> [INSTRUCTIONS FOR THE TASK] Stopping right after the line with "cases narrow <;>", please reproduce the material below exactly from its first line.

> [RECORDS PROVIDED]
-- ==== Sys2Proof/Laws/PerInstr.lean ====
section
/-! SUPPORT. One lemma per instruction: its encoding starts with an opcode byte of the map, and has as many
operand bytes as that opcode's format takes under the widths for which the instruction is well-formed. -/

namespace Sys2Proof.Laws.EncodedShape

open Sys2Proof Sys2Proof.Machine

/-- The encoding is an opcode byte of the map (30_encoding.md R96) and as many operand bytes as its format
has (R91). -/
def Statement (i : Instr) : Prop :=
  ∀ m xf : Bool, WellFormed m xf i = true → ∃ (op : Byte) (fmt : Format) (operands : List Byte),
    encode i = op :: operands ∧ opcodeFormat op = some fmt ∧ operands.length = fmt.operandBytes m xf

/-- The length of an immediate of the right width. -/
theorem immediate_length (narrow : Bool) (v : Imm) (h : v.fits narrow = true) :
    v.bytes.length = if narrow then 1 else 2 := by
  cases narrow <;> cases v <;> simp_all [Imm.fits, Imm.bytes, wordBytes]

theorem brk (sig : Byte) : Statement (.brk sig) :=
  fun _ _ _ => ⟨_, .byte .brk, _, rfl, rfl, rfl⟩

theorem oraSr (off : Byte) : Statement (.oraSr off) :=
  fun _ _ _ => ⟨_, .byte .oraSr, _, rfl, rfl, rfl⟩

theorem tsbDp (off : Byte) : Statement (.tsbDp off) :=
  fun _ _ _ => ⟨_, .byte .tsbDp, _, rfl, rfl, rfl⟩

theorem oraDp (off : Byte) : Statement (.oraDp off) :=
  fun _ _ _ => ⟨_, .byte .oraDp, _, rfl, rfl, rfl⟩

theorem aslDp (off : Byte) : Statement (.aslDp off) :=
  fun _ _ _ => ⟨_, .byte .aslDp, _, rfl, rfl, rfl⟩

theorem php : Statement .php :=
  fun _ _ _ => ⟨_, .plain .php, _, rfl, rfl, rfl⟩

theorem oraImm (v : Imm) : Statement (.oraImm v) :=
  fun m _ h => ⟨_, .immM .oraImm, v.bytes, rfl, rfl, immediate_length m v h⟩

theorem aslAcc : Statement .aslAcc :=
  fun _ _ _ => ⟨_, .plain .aslAcc, _, rfl, rfl, rfl⟩

theorem phd : Statement .phd :=
  fun _ _ _ => ⟨_, .plain .phd, _, rfl, rfl, rfl⟩

theorem tsbAbs (addr : Word) : Statement (.tsbAbs addr) :=
  fun _ _ _ => ⟨_, .word .tsbAbs, _, rfl, rfl, rfl⟩

theorem oraAbs (addr : Word) : Statement (.oraAbs addr) :=
  fun _ _ _ => ⟨_, .word .oraAbs, _, rfl, rfl, rfl⟩

theorem aslAbs (addr : Word) : Statement (.aslAbs addr) :=
  fun _ _ _ => ⟨_, .word .aslAbs, _, rfl, rfl, rfl⟩

theorem oraLong (addr : Addr) : Statement (.oraLong addr) :=
  fun _ _ _ => ⟨_, .long .oraLong, _, rfl, rfl, rfl⟩

theorem bpl (disp : Byte) : Statement (.bpl disp) :=
  fun _ _ _ => ⟨_, .byte .bpl, _, rfl, rfl, rfl⟩

theorem oraIndY (off : Byte) : Statement (.oraIndY off) :=
  fun _ _ _ => ⟨_, .byte .oraIndY, _, rfl, rfl, rfl⟩

theorem oraInd (off : Byte) : Statement (.oraInd off) :=
  fun _ _ _ => ⟨_, .byte .oraInd, _, rfl, rfl, rfl⟩

theorem trbDp (off : Byte) : Statement (.trbDp off) :=
  fun _ _ _ => ⟨_, .byte .trbDp, _, rfl, rfl, rfl⟩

> [EXERCISE RESPONSE]
-- ==== Sys2Proof/Laws/PerInstr.lean ====
section
/-! SUPPORT. One lemma per instruction: its encoding starts with an opcode byte of the map, and has as many
operand bytes as that opcode's format takes under the widths for which the instruction is well-formed. -/

namespace Sys2Proof.Laws.EncodedShape

open Sys2Proof Sys2Proof.Machine

/-- The encoding is an opcode byte of the map (30_encoding.md R96) and as many operand bytes as its format
has (R91). -/
def Statement (i : Instr) : Prop :=
  ∀ m xf : Bool, WellFormed m xf i = true → ∃ (op : Byte) (fmt : Format) (operands : List Byte),
    encode i = op :: operands ∧ opcodeFormat op = some fmt ∧ operands.length = fmt.operandBytes m xf

/-- The length of an immediate of the right width. -/
theorem immediate_length (narrow : Bool) (v : Imm) (h : v.fits narrow = true) :
    v.bytes.length = if narrow then 1 else 2 := by
  cases narrow <;> cases v <;> simp_all [Imm.fits, Imm.bytes, wordBytes]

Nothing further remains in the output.